Dear all, I use the data in ENCODE Reference genome and want to calculate the expression level for every exons to do the research about alternative splicing, but during the data processing for polyA plus RNA-seq, I met many problems and I guess the major problems is that I use the wrong gtf or fasta files so I checked the ENCODE bulk-RNA seq pipeline and try their ref but still don't work, the data I chose and methods are as follows: Data:ENCODE A569 cell lines polyA plus rnaseq, the link is https://www.encodeproject.org/experiments/ENCSR000CON/, to save time I chose the ENCFF123MIB processed bam data, for it can not be directly used for samtools index, I first sort it and the commands are as follows:
samtools sort -@ 8 ENCFF123MIB.bam > ENCFF123MIB.sort.bam
samtools index -@ 8 ENCFF123MIB.sort.bam
htseq-count -i gene_id -i exon_number --additional-attr gene_name -t exon --nonunique all ENCFF123MIB.bam gencode.v29.primary_assembly.annotation_UCSC_names.gtf >count_exon.tsv
And unfortunately these commands will end at at the time 2619444 GFF lines processed and then do not work.

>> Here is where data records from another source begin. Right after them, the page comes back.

-- ==== Sys2Proof/Laws/KeepsPair.lean ====
section
/-! SUPPORT. What the operations of Pair.lean keep: the form of the state, the queue, and the parts outside their mask. -/

namespace Sys2Proof.Machine

theorem pairMismatch_keeps (s : State) : Keeps 0 s (pairMismatch s) := by
  unfold pairMismatch
  exact (.onlyIf (.refl _ _) fun _ g0 => (.via (pairFlag_keeps ..) rfl g0))

theorem pairGo_keeps (st : Nat) (s : State) : Keeps 0 s (pairGo st s) := by
  unfold pairGo
  exact (.via (pairMismatch_keeps ..) rfl (.via (State.put_keeps ..) rfl (.refl _ _)))

theorem pairKeyBegin_keeps (s : State) : Keeps 294912 s (pairKeyBegin s) := by
  unfold pairKeyBegin
  exact (.via (pairSet_keeps fun _ => ⟨rfl, rfl⟩) rfl (.via (bneWithdraw_keeps ..) rfl (.refl _ _)))

theorem pairKeying_keeps (s : State) : Keeps 294912 s (pairKeying s) := by
  unfold pairKeying
  exact (.via (pairGo_keeps ..) rfl (.via (pairKeyBegin_keeps ..) rfl (.via (pairSet_keeps fun _ => ⟨rfl, rfl⟩) rfl (.via (State.put_keeps ..) rfl (.refl _ _)))))

theorem pairStart_keeps (s : State) : Keeps 294912 s (pairStart s) := by
  unfold pairStart
  exact (.onlyIf (.refl _ _) fun _ g0 => (.via (pairKeying_keeps ..) rfl g0))

theorem pairRotate_keeps (s : State) : Keeps 270336 s (pairRotate s) := by
  unfold pairRotate
  lift_lets
  intro t0
  exact (by
    split
    · exact (.ite (.via (ntsRotated_keeps ..) rfl (.via (pairSet_keeps fun _ => ⟨rfl, rfl⟩) rfl (.refl _ _))) (.refl _ _))
    · exact (.refl _ _))

theorem pairSaved_keeps (gen : Nat) (s : State) : Keeps 270336 s (pairSaved gen s) := by
  unfold pairSaved
  exact (.via (pairRotate_keeps ..) rfl (.via (pairSet_keeps fun _ => ⟨rfl, rfl⟩) rfl (.refl _ _)))

theorem execActiveNChange_keeps (level : Bool) (s : State) : Runs 8 s (execActiveNChange level s) := by
  unfold execActiveNChange
  lift_lets
  intro t0
  exact (.next (.via (pairMismatch_keeps ..) rfl (.via (State.putB_keeps ..) rfl (.sys rfl (.refl _ _)))))

theorem pairAdoptKey_keeps (s : State) : Keeps 262144 s (pairAdoptKey s) := by
  unfold pairAdoptKey
  exact (by
    split
    · exact (.via (pairSet_keeps fun _ => ⟨rfl, rfl⟩) rfl (.refl _ _))
    · exact (.refl _ _))

theorem execCopyEpoch_keeps (at_ : Nat) (s : State) : Runs 262144 s (execCopyEpoch at_ s) := by
  unfold execCopyEpoch
  lift_lets
  intro t0
  have h0 : Keeps 262144 s t0 := (.via (pairAdoptKey_keeps ..) rfl (.refl _ _))
  intro t1 t2
  exact (.next (.ite (by
    split
    · exact h0
    · lift_lets
      intro t3
      exact (.via (State.emit_keeps ..) rfl (.via (pairSet_keeps fun _ => ⟨rfl, rfl⟩) rfl (.via (State.put_keeps ..) rfl h0)))) (.refl _ _)))

theorem execCopyLate_keeps (at_ : Nat) (s : State) : Runs 1048576 s (execCopyLate at_ s) := by
  unfold execCopyLate
  exact (.next (.onlyIf (.refl _ _) fun _ g0 => (.via (pairFlag_keeps ..) rfl (.via (State.deadline_keeps ..) rfl g0))))

theorem pairFail_keeps (s : State) : Keeps 262144 s (pairFail s) := by
  unfold pairFail
  exact (.via (State.setEvent_keeps ..) rfl (.via (pairGo_keeps ..) rfl (.via (pairSet_keeps fun _ => ⟨rfl, rfl⟩) rfl (.refl _ _))))

theorem pairDemote_keeps (s : State) : Keeps 262144 s (pairDemote s) := by
  unfold pairDemote
  exact (.onlyIf (.refl _ _) fun _ g0 => (.via (pairFail_keeps ..) rfl g0))

theorem execDemote_keeps (s : State) : Runs 327680 s (execDemote s) := by
  unfold execDemote
  exact (.next (.hostDo rfl (.refl _ _) fun _ g0 => (.via (pairDemote_keeps ..) rfl g0)))

theorem execDigestTimeout_keeps (own : Bool) (s : State) : Runs 262144 s (execDigestTimeout own s) := by
  unfold execDigestTimeout
  refine .next (.ite (.refl _ _) (.via (State.count_keeps ..) rfl (.via (pairSet_keeps fun p => ?_) rfl (.refl _ _))))
  cases own <;> exact ⟨rfl, rfl⟩

theorem pairBadFrame_keeps (s : State) : Keeps 0 s (pairBadFrame s) := by
  unfold pairBadFrame
  exact (.via (State.count_keeps ..) rfl (.refl _ _))

theorem execEpochAck_keeps (num : BitVec 32) (tagOk : Bool) (s : State) : Runs 270336 s (execEpochAck num tagOk s) := by
  unfold execEpochAck
  exact (.next (.ite (.refl _ _) (.ite (.via (pairBadFrame_keeps ..) rfl (.refl _ _)) (by
    split
    · exact (.via (pairRotate_keeps ..) rfl (.via (pairSet_keeps fun _ => ⟨rfl, rfl⟩) rfl (.refl _ _)))
    · exact (.refl _ _)))))

theorem pairLoadKeys_keeps (plain : List Byte) (s : State) : Keeps 8192 s (pairLoadKeys plain s) := by
  unfold pairLoadKeys
  lift_lets
  intro t0
  exact (.via (ntsRest_keeps ..) rfl (.via (ntsRefresh_keeps ..) rfl (.nts rfl (.refl _ _))))

theorem pairArea_wf (cells : List (Nat × Byte)) : Memory.wf 0 (pairArea cells) = true := by
  unfold pairArea
  have : ∀ (l : List (Nat × Byte)) (m : Memory), m.wf 0 = true →
      Memory.wf 0 (l.foldl (fun m c => if c.1 < 65536 then memSet 0 m c.1 c.2 else m) m) = true := by
    intro l
    induction l with
    | nil => exact fun _ h => h
    | cons c l ih =>
      intro m h
      refine ih _ ?_
      show Memory.wf 0 (if c.1 < 65536 then memSet 0 m c.1 c.2 else m) = true
      split
      · exact memSet_wf _ _ _ _ h
      · exact h
  exact this _ _ rfl

theorem pairCommit_keeps (e : PairEpoch) (plain : List Byte) (s : State) : Keeps 270336 s (pairCommit e plain s) := by
  have h : Keeps 270336 s (pairSet (fun (p : PairState) => { p with committed := some { e with host := pairArea e.host } }) s) :=
    .via (pairSet_wf fun w => ⟨w.host, fun x hx => by cases hx; exact pairArea_wf _⟩) rfl (.refl _ _)
  exact .onlyIf (.via (State.emit_keeps ..) rfl (.via (pairLoadKeys_keeps ..) rfl (.via (State.put_keeps ..) rfl h)))
    fun _ g => .via (pairGo_keeps ..) rfl g

theorem pairArrived_keeps (e : PairEpoch) (s : State) : Keeps 270336 s (pairArrived e s) := by
  unfold pairArrived
  lift_lets
  intro t0
  have h0 : Keeps 270336 s t0 := (.via (pairAdoptKey_keeps ..) rfl (.refl _ _))
  intro t1
  exact (by
    clear_value t1
    split
    · exact (by
        split
        · exact (.via (pairCommit_keeps ..) rfl h0)
        · exact h0)
    · exact h0)

theorem execEpochCommit_keeps (e : PairEpoch) (how : EpochEnd) (s : State) : Runs 270336 s (execEpochCommit e how s) := by
  unfold execEpochCommit
  exact (.next (.ite (by
    split
    · exact (.via (pairArrived_keeps ..) rfl (.refl _ _))
    · exact (.refl _ _)
    · exact (.via (pairBadFrame_keeps ..) rfl (.refl _ _))
    · exact (.via (State.count_keeps ..) rfl (.refl _ _))) (.refl _ _)))

theorem execHandoverGapExpiry_keeps (s : State) : Runs 262144 s (execHandoverGapExpiry s) := by
  unfold execHandoverGapExpiry
  exact (.next (.via (pairSet_keeps fun _ => ⟨rfl, rfl⟩) rfl (.refl _ _)))

theorem execHeartbeatLoss_keeps (s : State) : Runs 262144 s (execHeartbeatLoss s) := by
  unfold execHeartbeatLoss
  lift_lets
  intro t0
  have h0 : Keeps 262144 s t0 := (.via (State.put_keeps ..) rfl (.refl _ _))
  exact (.next (.ite (.ite (.via (pairFlag_keeps ..) rfl (.via (pairSet_keeps fun _ => ⟨rfl, rfl⟩) rfl h0)) (.onlyIf h0 fun _ g1 => (.via (pairGo_keeps ..) rfl g1))) (.refl _ _)))

theorem pairSyncing_keeps (s : State) : Keeps 262144 s (pairSyncing s) :=
  .via (pairGo_keeps ..) rfl (.via (pairSet_wf fun w => ⟨w.host, fun _ h => nomatch h⟩) rfl (.refl _ _))

theorem pairLeaveKeying_keeps (s : State) : Keeps 262144 s (pairLeaveKeying s) := by
  unfold pairLeaveKeying
  lift_lets
  intro t0 t1 t2
  exact (.ite (.ite (.via (pairSyncing_keeps ..) rfl (.refl _ _)) (.ite (.ite (.via (pairGo_keeps ..) rfl (.refl _ _)) (.via (pairSyncing_keeps ..) rfl (.refl _ _))) (.refl _ _))) (.refl _ _))

theorem pairLoadStaged_keeps (plain : List Byte) (s : State) : Keeps 1056768 s (pairLoadStaged plain s) := by
  unfold pairLoadStaged
  lift_lets
  intro t0
  have h0 : Keeps 1056768 s t0 := (.via (State.put_keeps ..) rfl (.refl _ _))
  intro t1 t2
  exact (by
    split
    · exact (.via (ntsState_keeps ..) rfl (.step h0 (fun w => { w with con := (fun w => by exact w.con) w }) rfl fun p hp => by cases p <;> first | exact absurd hp (by decide) | rfl))
    · exact h0)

So I think maybe I was wrong from the start so I download the raw data ENCFF000EJV.fastq and ENCFF000EJJ.fastq(two reads for one replicate) and start from the alignment, and the command I used are:
hisat2_extract_exons.py ../../gencoderef/gencode.v41.annotation.gtf > gencode.v41.annotation.exon
hisat2_extract_splice_sites.py ../../gencoderef/gencode.v41.annotation.gtf > gencode.v41.annotation.ss
hisat2-build -p 6 --exon gencode.v41.annotation.exon --ss gencode.v41.annotation.ss gencode.v41.transcripts.fa index.gtf > hisat2_build.log 2>&1 &
hisat2 -p 8 -x index.gtf -1 ENCFF000EJJ.fastq -2 ENCFF000EJV.fastq -S ./A549_rep_1.sam > hisat2_rep1_sam.log 2>&1 &
And then I got the sam files but the accuracy is not so good and I use the same way for exon level analysis using htseq and samtools, but the results were so bad. The accuracy are as follows 113588758 reads; of these: 113588758 (100.00%) were paired; of these: 37999564 (33.45%) aligned concordantly 0 times 21929846 (19.31%) aligned concordantly exactly 1 time
53659348 (47.24%) aligned concordantly >1 times
----
37999564 pairs aligned concordantly 0 times; of these:
102625 (0.27%) aligned discordantly 1 time
----
37896939 pairs aligned 0 times concordantly or discordantly; of these:
75793878 mates make up the pairs; of these:
63955134 (84.38%) aligned 0 times
3339152 (4.41%) aligned exactly 1 time
8499592 (11.21%) aligned >1 times
71.85% overall alignment rate
and the rusults for exon expression are Warning: xxxxx reads with missing mate encountered. almost most of the reads are missing. __no_feature 41053418 __ambiguous 0 __too_low_aQual 109403140 __not_aligned 19140617 __alignment_not_unique 106185767 I choose many data to do but every time I failed and want some help.